---- PROVIDED DATA

-- ==== Sys2Proof/Machine/Core.lean ====
section
/-! DEFINITION. The host's view of the machine. -/

def Sys2Proof.core : Host.Core := { State := Sys2Proof.Machine.State, Fault := Sys2Proof.Machine.Fault, Refusal := Sys2Proof.Machine.Refusal, step := Sys2Proof.Machine.step, reset := Sys2Proof.Machine.State.reset }
end

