/-- What the commands of ingest, cameras, decoders, the coding fabric and the encoder may change; none for the others. -/
def inputFootprint : Instr → Option (List Field × List Reg)
  | .ingMacConfig _ _ => some (answerFields ++ [.ing, .cam, .runs, .hd, .flt, .pwr, .sl, .mem, .aud, .tch], eventRegs ++ [.HP_CRC_CNT,
     .CNY_STYLE, .CNY_FG, .CNY_BG, .CNY_LSTAT, .CNY_LAGE, .CNY_LBUDGET, .CNY_LWINDOW, .CNY_EVALS, .CNY_MARKED, .CNY_DEADLINE, .CNY_MISC,
     .ING_STATUS, .CAM_PORT_STAT, .CAM_PORT_HDR, .CAM_PORT_CRC, .CAM_PORT_UNBOUND, .CAM_PIPE_STAT, .CAM_PIPE_FRAMES, .CAM_PIPE_RETRY,
     .LY_STAT, .LY_SRC, .LY_ALLOC, .LY_FETCH, .LY_UMBRA, .LY_UNDERRUN, .HD_STAT, .HD_FRAME_LO, .HD_FRAME_HI, .HD_FLIP_SEC, .HD_FLIP_NS,
     .HD_LATE, .HD_PCLK, .HD_CMP_STAT, .HD_CMP_DISC, .HD_CMP_BASE, .AUD_STATUS, .AUD_HOUSE_OFS, .AUD_ZC_TIMEOUTS, .AUD_CHANNELS,
     .AUD_IN_STAT, .AUD_IN_SLIP, .AUD_IN_ERR, .AUD_IN_INVALID, .AUD_RX_LOST, .AUD_TX_PKTS, .TCH_STATUS, .TCH_RING_WR, .TCH_RING_RD,
     .TCH_RING_DROP, .TCH_FE_STAT, .TCH_FE_FRAMES, .TCH_FE_REPORTS, .TCH_FE_WITHHELD, .TCH_FE_REBASE, .TCH_FE_NOISE, .TCH_FE_NOISE_CNT,
     .TCH_FE_SUSPECT, .SRM_CLEARS, .PWR_STATUS, .PWR_VSET, .PWR_ISL_STAT, .SL_QUAD_STAT, .SL_LANE_STAT, .SL_LANE_ERR, .SL_LANE_FEC,
     .SL_LANE_LOCKLOSS, .SL_PRBS_BITS_LO, .SL_PRBS_BITS_HI, .SL_PRBS_ERR, .SL_PRBS_STAT])
  | .ingContext _ _ => some (answerFields ++ [.prof, .ing, .pools, .runs, .mem], answerRegs ++ [.ING_CTX_STAT])
  | .ingMerge _ _ => some (answerFields ++ [.ing], answerRegs ++ [.ING_MG_STAT])
  | .ingSdi _ _ => some (answerFields ++ [.ing, .cam, .runs, .hd, .flt, .pwr, .sl, .mem, .aud, .tch], eventRegs ++ [.HP_CRC_CNT, .CNY_STYLE,
     .CNY_FG, .CNY_BG, .CNY_LSTAT, .CNY_LAGE, .CNY_LBUDGET, .CNY_LWINDOW, .CNY_EVALS, .CNY_MARKED, .CNY_DEADLINE, .CNY_MISC, .ING_STATUS,
     .ING_SDI_STAT, .CAM_PORT_STAT, .CAM_PORT_HDR, .CAM_PORT_CRC, .CAM_PORT_UNBOUND, .CAM_PIPE_STAT, .CAM_PIPE_FRAMES, .CAM_PIPE_RETRY,
     .LY_STAT, .LY_SRC, .LY_ALLOC, .LY_FETCH, .LY_UMBRA, .LY_UNDERRUN, .HD_STAT, .HD_FRAME_LO, .HD_FRAME_HI, .HD_FLIP_SEC, .HD_FLIP_NS,
     .HD_LATE, .HD_PCLK, .HD_CMP_STAT, .HD_CMP_DISC, .HD_CMP_BASE, .AUD_STATUS, .AUD_HOUSE_OFS, .AUD_ZC_TIMEOUTS, .AUD_CHANNELS,
     .AUD_IN_STAT, .AUD_IN_SLIP, .AUD_IN_ERR, .AUD_IN_INVALID, .AUD_RX_LOST, .AUD_TX_PKTS, .TCH_STATUS, .TCH_RING_WR, .TCH_RING_RD,
     .TCH_RING_DROP, .TCH_FE_STAT, .TCH_FE_FRAMES, .TCH_FE_REPORTS, .TCH_FE_WITHHELD, .TCH_FE_REBASE, .TCH_FE_NOISE, .TCH_FE_NOISE_CNT,
     .TCH_FE_SUSPECT, .SRM_CLEARS, .PWR_STATUS, .PWR_VSET, .PWR_ISL_STAT, .SL_QUAD_STAT, .SL_LANE_STAT, .SL_LANE_ERR, .SL_LANE_FEC,
     .SL_LANE_LOCKLOSS, .SL_PRBS_BITS_LO, .SL_PRBS_BITS_HI, .SL_PRBS_ERR, .SL_PRBS_STAT])
  | .lodeUpdate _ _ => some (answerFields ++ [.ing, .lode], answerRegs ++ [.ING_CTX_STAT, .LODE_COUNT, .LODE_UPDATES, .LODE_OVERRATE,
     .LODE_PLACE_FAIL])
  | .lodeRead _ _ => some (answerFields, answerRegs)
  | .ingHostRing _ _ => some (answerFields ++ [.ing], answerRegs ++ [.ING_RING_WR, .ING_RING_RD])
  | .ingInject _ _ => some (answerFields ++ [.ing], answerRegs)
  | .camPort _ _ => some (answerFields ++ [.evLim, .ing, .cam, .pools, .runs, .hd, .flt, .pwr, .mem, .aud, .tch], eventRegs ++ [.HP_CRC_CNT,
     .CNY_STYLE, .CNY_FG, .CNY_BG, .CNY_LSTAT, .CNY_LAGE, .CNY_LBUDGET, .CNY_LWINDOW, .CNY_EVALS, .CNY_MARKED, .CNY_DEADLINE, .CNY_MISC,
     .CAM_STATUS, .CAM_PORT_STAT, .CAM_PORT_HDR, .CAM_PORT_CRC, .CAM_PORT_UNBOUND, .CAM_CTX_STAT, .CAM_CTX_WITHHELD, .CAM_CTX_SUPERSEDED,
     .CAM_CTX_OVERLONG, .CAM_CTX_QUEUE_US, .CAM_PIPE_STAT, .CAM_PIPE_FRAMES, .CAM_PIPE_RETRY, .LY_STAT, .LY_SRC, .LY_ALLOC, .LY_FETCH,
     .LY_UMBRA, .LY_UNDERRUN, .HD_STAT, .HD_FRAME_LO, .HD_FRAME_HI, .HD_FLIP_SEC, .HD_FLIP_NS, .HD_LATE, .HD_PCLK, .HD_CMP_STAT,
     .HD_CMP_DISC, .HD_CMP_BASE, .AUD_STATUS, .AUD_HOUSE_OFS, .AUD_ZC_TIMEOUTS, .AUD_CHANNELS, .AUD_IN_STAT, .AUD_IN_SLIP, .AUD_IN_ERR,
     .AUD_IN_INVALID, .AUD_RX_LOST, .AUD_TX_PKTS, .TCH_STATUS, .TCH_RING_WR, .TCH_RING_RD, .TCH_RING_DROP, .TCH_FE_STAT, .TCH_FE_FRAMES,
     .TCH_FE_REPORTS, .TCH_FE_WITHHELD, .TCH_FE_REBASE, .TCH_FE_NOISE, .TCH_FE_NOISE_CNT, .TCH_FE_SUSPECT, .SRM_CLEARS, .PWR_STATUS,
     .PWR_VSET, .PWR_ISL_STAT, .SL_QUAD_STAT, .SL_LANE_STAT, .SL_LANE_ERR, .SL_LANE_FEC, .SL_LANE_LOCKLOSS, .SL_PRBS_BITS_LO,
     .SL_PRBS_BITS_HI, .SL_PRBS_ERR, .SL_PRBS_STAT])
  | .camContext _ _ => some (answerFields ++ [.prof, .evLim, .ing, .cam, .pools, .runs, .hd, .flt, .pwr, .mem, .aud, .tch], eventRegs ++
     [.HP_CRC_CNT, .CNY_STYLE, .CNY_FG, .CNY_BG, .CNY_LSTAT, .CNY_LAGE, .CNY_LBUDGET, .CNY_LWINDOW, .CNY_EVALS, .CNY_MARKED, .CNY_DEADLINE,
     .CNY_MISC, .CAM_STATUS, .CAM_PORT_STAT, .CAM_PORT_HDR, .CAM_PORT_CRC, .CAM_PORT_UNBOUND, .CAM_CTX_STAT, .CAM_CTX_WITHHELD,
     .CAM_CTX_QUEUE_US, .CAM_PIPE_STAT, .CAM_PIPE_FRAMES, .CAM_PIPE_RETRY, .LY_STAT, .LY_SRC, .LY_ALLOC, .LY_FETCH, .LY_UMBRA, .LY_UNDERRUN,
     .HD_STAT, .HD_FRAME_LO, .HD_FRAME_HI, .HD_FLIP_SEC, .HD_FLIP_NS, .HD_LATE, .HD_PCLK, .HD_CMP_STAT, .HD_CMP_DISC, .HD_CMP_BASE,
     .AUD_STATUS, .AUD_HOUSE_OFS, .AUD_ZC_TIMEOUTS, .AUD_CHANNELS, .AUD_IN_STAT, .AUD_IN_SLIP, .AUD_IN_ERR, .AUD_IN_INVALID, .AUD_RX_LOST,
     .AUD_TX_PKTS, .TCH_STATUS, .TCH_RING_WR, .TCH_RING_RD, .TCH_RING_DROP, .TCH_FE_STAT, .TCH_FE_FRAMES, .TCH_FE_REPORTS, .TCH_FE_WITHHELD,
     .TCH_FE_REBASE, .TCH_FE_NOISE, .TCH_FE_NOISE_CNT, .TCH_FE_SUSPECT, .SRM_CLEARS, .PWR_STATUS, .PWR_VSET, .PWR_ISL_STAT, .SL_QUAD_STAT,
     .SL_LANE_STAT, .SL_LANE_ERR, .SL_LANE_FEC, .SL_LANE_LOCKLOSS, .SL_PRBS_BITS_LO, .SL_PRBS_BITS_HI, .SL_PRBS_ERR, .SL_PRBS_STAT])
  | .camParams _ _ => some (answerFields ++ [.cam], answerRegs ++ [.CAM_STATUS, .CAM_CTX_STAT])
  | .camDefects _ _ _ => some (answerFields ++ [.cam], answerRegs ++ [.CAM_STATUS, .CAM_CTX_STAT])
  | .camStatsRing _ _ => some (answerFields ++ [.cam], answerRegs ++ [.CAM_STATS_WR, .CAM_STATS_RD])
  | .decSession _ _ => some (answerFields ++ [.prof, .fab, .dec, .pools, .runs, .mem], eventRegs ++ [.HP_CRC_CNT, .CF_STATUS, .CF_JOBS_INFL,
     .CF_JOBS_DRAM, .CF_OREBIN_USE, .CF_PE_STAT, .CF_EE_STAT, .DEC_STATUS, .DEC_SESS_STAT, .DEC_SESS_LEVEL, .ENC_CH_STAT])
  | .decRestart _ _ => some (answerFields ++ [.fab, .dec, .pools], eventRegs ++ [.HP_CRC_CNT, .CF_JOBS_INFL, .CF_JOBS_DRAM, .CF_OREBIN_USE,
     .CF_PE_STAT, .CF_EE_STAT, .DEC_SESS_STAT])
  | .cfKeyCopy _ _ => some (answerFields, answerRegs)
  | .cfReserve _ _ => some (answerFields, answerRegs ++ [.CF_STATUS, .CF_RESERVE, .DEC_STATUS])
  | .cfAlloc _ _ => some (answerFields, answerRegs)
  | .encChannel _ _ => some (answerFields ++ [.prof, .evLim, .fab, .pools, .runs, .boot, .enc, .hd, .pair, .sl, .mem, .aud], eventRegs ++
     [.HP_CRC_CNT, .PRF_STATE, .CNY_CTL, .CNY_LSTAT, .CNY_LAGE, .CNY_MISC, .CF_STATUS, .CF_JOBS_INFL, .CF_JOBS_DRAM, .CF_OREBIN_USE,
     .CF_PE_STAT, .CF_EE_STAT, .DEC_STATUS, .DEC_SESS_STAT, .ENC_STATUS, .ENC_CH_STAT, .ENC_CH_DELAY_NS, .LY_FLAT_USE, .LY_FLAT_INVAL,
     .LY_STAT, .HD_STAT, .HD_PCLK, .HD_CMP_STAT, .HD_CMP_BASE, .HD_DP_STAT, .HD_SDI_STAT, .HD_FLOW_STAT, .HD_EFLOW_STAT, .AUD_STATUS,
     .PAIR_STATUS, .PAIR_EVT_SEC, .PAIR_EVT_NS, .SL_LANE_STAT, .SL_PRBS_BITS_LO, .SL_PRBS_BITS_HI, .SL_PRBS_STAT])
  | .encKey _ _ => some (answerFields ++ [.enc], answerRegs ++ [.ENC_CH_STAT, .ENC_CH_KEY_OVR])
  | .encStatsRing _ _ => some (answerFields ++ [.enc], answerRegs ++ [.ENC_STATS_WR, .ENC_STATS_RD])
  | .ringIndexWriteIng _ _ _ => some ([.ing], [.HP_WR_DROP, .ING_RING_RD])
  | .ringIndexWriteCam _ _ => some ([.cam], [.HP_WR_DROP, .CAM_STATS_RD])
  | .ringIndexWriteEnc _ _ => some ([.enc], [.HP_WR_DROP, .ENC_STATS_RD])
  | .ethFrameReceive _ _ _ => some (eventFields ++ [.prof, .evLim, .ing, .lode, .fab, .dec, .pools, .runs, .enc, .mem, .aud], eventRegs ++
     [.ING_SAMPLE_CNT, .ING_SAMPLE_DROP, .ING_RING_WR, .ING_MAC_RX, .ING_MAC_FCS, .ING_MAC_UNK, .ING_MAC_MISDIR, .ING_MAC_MALF,
     .ING_MAC_OVR, .ING_MG_DUP, .ING_MG_LATE, .ING_MG_STAT, .ING_CTX_STAT, .ING_CTX_FRAMES, .ING_CTX_CONCEALED, .ING_CTX_WITHHELD,
     .ING_CTX_LOST, .ING_CTX_RATE, .CF_JOBS_INFL, .CF_JOBS_DRAM, .CF_OREBIN_USE, .CF_PE_STAT, .CF_EE_STAT, .DEC_STATUS, .DEC_SESS_STAT,
     .DEC_SESS_AU, .DEC_SESS_PICS, .DEC_SESS_CONCEALED, .DEC_SESS_DISCARD, .DEC_SESS_POOLWAIT, .DEC_SESS_LEVEL, .ENC_CH_STAT,
     .ENC_CH_MISMATCH, .AUD_RX_LOST, .LODE_HITS])
  | .skewWindowExpiry _ => some (eventFields ++ [.prof, .evLim, .ing, .fab, .dec, .pools, .runs, .enc, .mem], eventRegs ++ [.ING_MG_STAT,
     .ING_CTX_STAT, .ING_CTX_FRAMES, .ING_CTX_CONCEALED, .ING_CTX_WITHHELD, .ING_CTX_LOST, .CF_JOBS_INFL, .CF_JOBS_DRAM, .CF_OREBIN_USE,
     .CF_PE_STAT, .CF_EE_STAT, .DEC_STATUS, .DEC_SESS_STAT, .DEC_SESS_AU, .DEC_SESS_PICS, .DEC_SESS_CONCEALED, .DEC_SESS_DISCARD,
     .DEC_SESS_POOLWAIT, .DEC_SESS_LEVEL, .ENC_CH_STAT, .ENC_CH_MISMATCH])
  | .contextLosTimeout _ => some (eventFields ++ [.evLim, .ing, .pools], eventRegs ++ [.ING_CTX_STAT])
  | .mergeLegTimeout _ _ => some (eventFields ++ [.evLim, .ing], eventRegs ++ [.ING_MG_STAT])
  | .sdiTrsLossTimeout _ => some (eventFields ++ [.evLim, .ing, .pools, .pair], eventRegs ++ [.ING_STATUS, .ING_CTX_STAT, .ING_SDI_STAT,
     .PAIR_SEAM_STAT, .PAIR_SEAM_CRC, .SL_LANE_STAT, .SL_LANE_ERR, .SL_LANE_LOCKLOSS])
  | .sdiLineReceive _ _ => some (eventFields ++ [.prof, .evLim, .ing, .pools, .runs, .enc, .pair, .mem, .aud], eventRegs ++ [.ING_STATUS,
     .ING_CTX_STAT, .ING_CTX_FRAMES, .ING_CTX_CONCEALED, .ING_CTX_WITHHELD, .ING_SDI_STAT, .ING_SDI_CRC, .ENC_CH_STAT, .ENC_CH_MISMATCH,
     .AUD_IN_STAT, .AUD_IN_SLIP, .AUD_IN_ERR, .AUD_IN_INVALID, .PAIR_SEAM_STAT, .PAIR_SEAM_CRC, .SL_LANE_STAT, .SL_LANE_ERR,
     .SL_LANE_LOCKLOSS])
  | .csiFrameStart _ _ => some (answerFields ++ [.prof, .evLim, .cam, .pools, .runs, .mem], eventRegs ++ [.HP_CRC_CNT, .CAM_STATUS,
     .CAM_PORT_STAT, .CAM_PORT_UNBOUND, .CAM_CTX_STAT, .CAM_CTX_WITHHELD, .CAM_CTX_SUPERSEDED, .CAM_CTX_OVERLONG, .CAM_CTX_QUEUE_US,
     .CAM_CTX_FS_SEC, .CAM_CTX_FS_NS, .CAM_PIPE_STAT])
  | .csiFrameEnd _ _ => some (eventFields ++ [.evLim, .cam, .pools, .runs, .mem], eventRegs ++ [.CAM_STATUS, .CAM_PORT_UNBOUND,
     .CAM_CTX_STAT, .CAM_CTX_WITHHELD, .CAM_CTX_SUPERSEDED, .CAM_CTX_OVERLONG, .CAM_CTX_QUEUE_US, .CAM_PIPE_STAT])
  | .csiLongPacket _ _ _ => some (eventFields ++ [.evLim, .cam], eventRegs ++ [.CAM_STATUS, .CAM_PORT_HDR, .CAM_PORT_CRC, .CAM_PORT_UNBOUND,
     .CAM_CTX_STAT, .CAM_CTX_LINE_ERR])
  | .camLosTimeout _ _ => some (eventFields ++ [.evLim, .cam, .pools, .runs, .mem], eventRegs ++ [.CAM_STATUS, .CAM_CTX_STAT,
     .CAM_CTX_WITHHELD, .CAM_CTX_SUPERSEDED, .CAM_CTX_OVERLONG, .CAM_CTX_QUEUE_US, .CAM_PIPE_STAT])
  | .pipeFrameDone _ _ => some (eventFields ++ [.evLim, .cam, .pools, .runs, .enc, .hd, .flt, .pair, .mem, .aud], eventRegs ++ [.CNY_CTL,
     .CAM_STATUS, .CAM_STATS_WR, .CAM_STATS_DROP, .CAM_CTX_STAT, .CAM_CTX_FRAMES, .CAM_CTX_WITHHELD, .CAM_CTX_QUEUE_US, .CAM_PIPE_STAT,
     .CAM_PIPE_FRAMES, .CAM_PIPE_RETRY, .ENC_CH_STAT, .ENC_CH_MISMATCH, .HD_OUT_STATUS, .HD_STAT, .HD_CMP_STAT, .HD_FLOW_STAT,
     .HD_EFLOW_STAT, .AUD_STATUS, .FLT_STATUS, .FLT_COUNT, .FLT_WR, .FLT_FIRST, .FLT_ISL_MASKED, .FLT_ISL_UNMASKED, .FLT_ISL_LAST,
     .PAIR_STATUS])
  | .peJobStart _ _ => some ([.fab], [.CF_JOBS_INFL, .CF_JOBS_DRAM, .CF_OREBIN_USE, .CF_PE_STAT])
  | .jobComplete _ _ _ => some (eventFields ++ [.evLim, .fab, .dec, .pools], eventRegs ++ [.CF_JOBS_INFL, .CF_JOBS_DRAM, .CF_OREBIN_USE,
     .CF_OREBIN_STALL, .CF_PE_STAT, .CF_PE_JOBS, .CF_EE_STAT, .CF_EE_MBINS, .DEC_SESS_STAT, .DEC_SESS_POOLWAIT, .DEC_SESS_HASH])
  | .jobResidueMismatch _ _ => some (eventFields ++ [.evLim, .fab, .dec, .hd, .flt, .pair, .aud], eventRegs ++ [.CNY_CTL, .CF_STATUS,
     .CF_JOBS_INFL, .CF_JOBS_DRAM, .CF_OREBIN_USE, .CF_PE_STAT, .CF_PE_RETRY, .CF_EE_STAT, .CF_EE_RETRY, .DEC_STATUS, .ENC_CH_STAT,
     .HD_OUT_STATUS, .HD_STAT, .HD_CMP_STAT, .HD_FLOW_STAT, .HD_EFLOW_STAT, .AUD_STATUS, .FLT_STATUS, .FLT_COUNT, .FLT_WR, .FLT_FIRST,
     .FLT_ISL_MASKED, .FLT_ISL_UNMASKED, .FLT_ISL_LAST, .PAIR_STATUS])
  | .decPictureRelease _ => some (eventFields ++ [.evLim, .fab, .dec, .pools, .runs, .mem], eventRegs ++ [.CF_JOBS_INFL, .CF_JOBS_DRAM,
     .CF_OREBIN_USE, .CF_PE_STAT, .CF_EE_STAT, .DEC_SESS_STAT, .DEC_SESS_PICS, .DEC_SESS_CONCEALED, .DEC_SESS_POOLWAIT])
  | .bufferWaitEnd _ => some ([.fab, .dec, .pools], [.CF_JOBS_INFL, .CF_JOBS_DRAM, .CF_OREBIN_USE, .CF_PE_STAT, .CF_EE_STAT, .DEC_SESS_STAT,
     .DEC_SESS_POOLWAIT])
  | .encPictureStart _ _ _ => some (answerFields ++ [.prof, .evLim, .fab, .pools, .runs, .boot, .enc, .hd, .pair, .sl, .mem, .aud],
     eventRegs ++ [.HP_CRC_CNT, .PRF_STATE, .CNY_CTL, .CNY_LSTAT, .CNY_LAGE, .CNY_MISC, .CF_STATUS, .CF_JOBS_INFL, .CF_JOBS_DRAM,
     .CF_OREBIN_USE, .CF_PE_STAT, .CF_EE_STAT, .DEC_STATUS, .DEC_SESS_STAT, .ENC_STATUS, .ENC_CH_STAT, .ENC_CH_REPEAT, .ENC_CH_KEYS,
     .ENC_CH_DELAY_NS, .ENC_CH_MISMATCH, .ENC_CH_POOLWAIT, .ENC_CH_SKIPPED, .LY_FLAT_USE, .LY_FLAT_INVAL, .LY_STAT, .HD_STAT, .HD_PCLK,
     .HD_CMP_STAT, .HD_CMP_BASE, .HD_DP_STAT, .HD_SDI_STAT, .HD_FLOW_STAT, .HD_EFLOW_STAT, .AUD_STATUS, .PAIR_STATUS, .PAIR_EVT_SEC,
     .PAIR_EVT_NS, .SL_LANE_STAT, .SL_PRBS_BITS_LO, .SL_PRBS_BITS_HI, .SL_PRBS_STAT])
  | .encRowInputDeadline _ _ _ => some (eventFields ++ [.evLim, .fab, .enc], eventRegs ++ [.CF_JOBS_INFL, .CF_JOBS_DRAM, .CF_OREBIN_USE,
     .CF_PE_STAT, .CF_PE_JOBS, .CF_EE_STAT, .ENC_CH_STAT, .ENC_CH_LATE, .ENC_CH_MARGIN_US])
  | .encRowOutput _ _ => some (eventFields ++ [.evLim, .fab, .pools, .enc, .hd], eventRegs ++ [.CF_JOBS_INFL, .CF_JOBS_DRAM, .CF_OREBIN_USE,
     .CF_PE_STAT, .CF_EE_STAT, .ENC_STATUS, .ENC_STATS_WR, .ENC_STATS_DROP, .ENC_CH_STAT, .ENC_CH_PICS, .ENC_CH_FILL, .ENC_CH_LATE,
     .ENC_CH_BUCKET, .ENC_CH_PAIR_DIV, .ENC_CH_RTP, .HD_EFLOW_QUEUE])
  | .encEndOfBitstream _ => some (eventFields ++ [.evLim, .fab, .pools, .runs, .enc, .hd, .mem], eventRegs ++ [.CNY_CTL, .CNY_LSTAT,
     .CNY_LAGE, .CNY_MISC, .CF_STATUS, .CF_JOBS_INFL, .CF_JOBS_DRAM, .CF_OREBIN_USE, .CF_PE_STAT, .CF_EE_STAT, .DEC_STATUS, .DEC_SESS_STAT,
     .ENC_STATUS, .ENC_CH_STAT, .ENC_CH_DELAY_NS, .LY_FLAT_USE, .LY_FLAT_INVAL, .LY_STAT, .HD_STAT, .HD_PCLK, .HD_CMP_STAT, .HD_CMP_BASE,
     .HD_FLOW_STAT, .HD_EFLOW_QUEUE])
  | _ => none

--------

» **TASK STATEMENT**: Reproduce, exactly as they stand in the data above, the lines from the one that holds "[.CF_STATUS, .CF_RESERVE, .DEC_STATUS])" to the one that holds "([.enc], [.HP_WR_DROP, .ENC_STATS_RD])", inclusive.

» **TASK SOLUTION**:
  | .cfReserve _ _ => some (answerFields, answerRegs ++ [.CF_STATUS, .CF_RESERVE, .DEC_STATUS])
  | .cfAlloc _ _ => some (answerFields, answerRegs)
  | .encChannel _ _ => some (answerFields ++ [.prof, .evLim, .fab, .pools, .runs, .boot, .enc, .hd, .pair, .sl, .mem, .aud], eventRegs ++
     [.HP_CRC_CNT, .PRF_STATE, .CNY_CTL, .CNY_LSTAT, .CNY_LAGE, .CNY_MISC, .CF_STATUS, .CF_JOBS_INFL, .CF_JOBS_DRAM, .CF_OREBIN_USE,
     .CF_PE_STAT, .CF_EE_STAT, .DEC_STATUS, .DEC_SESS_STAT, .ENC_STATUS, .ENC_CH_STAT, .ENC_CH_DELAY_NS, .LY_FLAT_USE, .LY_FLAT_INVAL,
     .LY_STAT, .HD_STAT, .HD_PCLK, .HD_CMP_STAT, .HD_CMP_BASE, .HD_DP_STAT, .HD_SDI_STAT, .HD_FLOW_STAT, .HD_EFLOW_STAT, .AUD_STATUS,
     .PAIR_STATUS, .PAIR_EVT_SEC, .PAIR_EVT_NS, .SL_LANE_STAT, .SL_PRBS_BITS_LO, .SL_PRBS_BITS_HI, .SL_PRBS_STAT])
  | .encKey _ _ => some (answerFields ++ [.enc], answerRegs ++ [.ENC_CH_STAT, .ENC_CH_KEY_OVR])
  | .encStatsRing _ _ => some (answerFields ++ [.enc], answerRegs ++ [.ENC_STATS_WR, .ENC_STATS_RD])
  | .ringIndexWriteIng _ _ _ => some ([.ing], [.HP_WR_DROP, .ING_RING_RD])
  | .ringIndexWriteCam _ _ => some ([.cam], [.HP_WR_DROP, .CAM_STATS_RD])
  | .ringIndexWriteEnc _ _ => some ([.enc], [.HP_WR_DROP, .ENC_STATS_RD])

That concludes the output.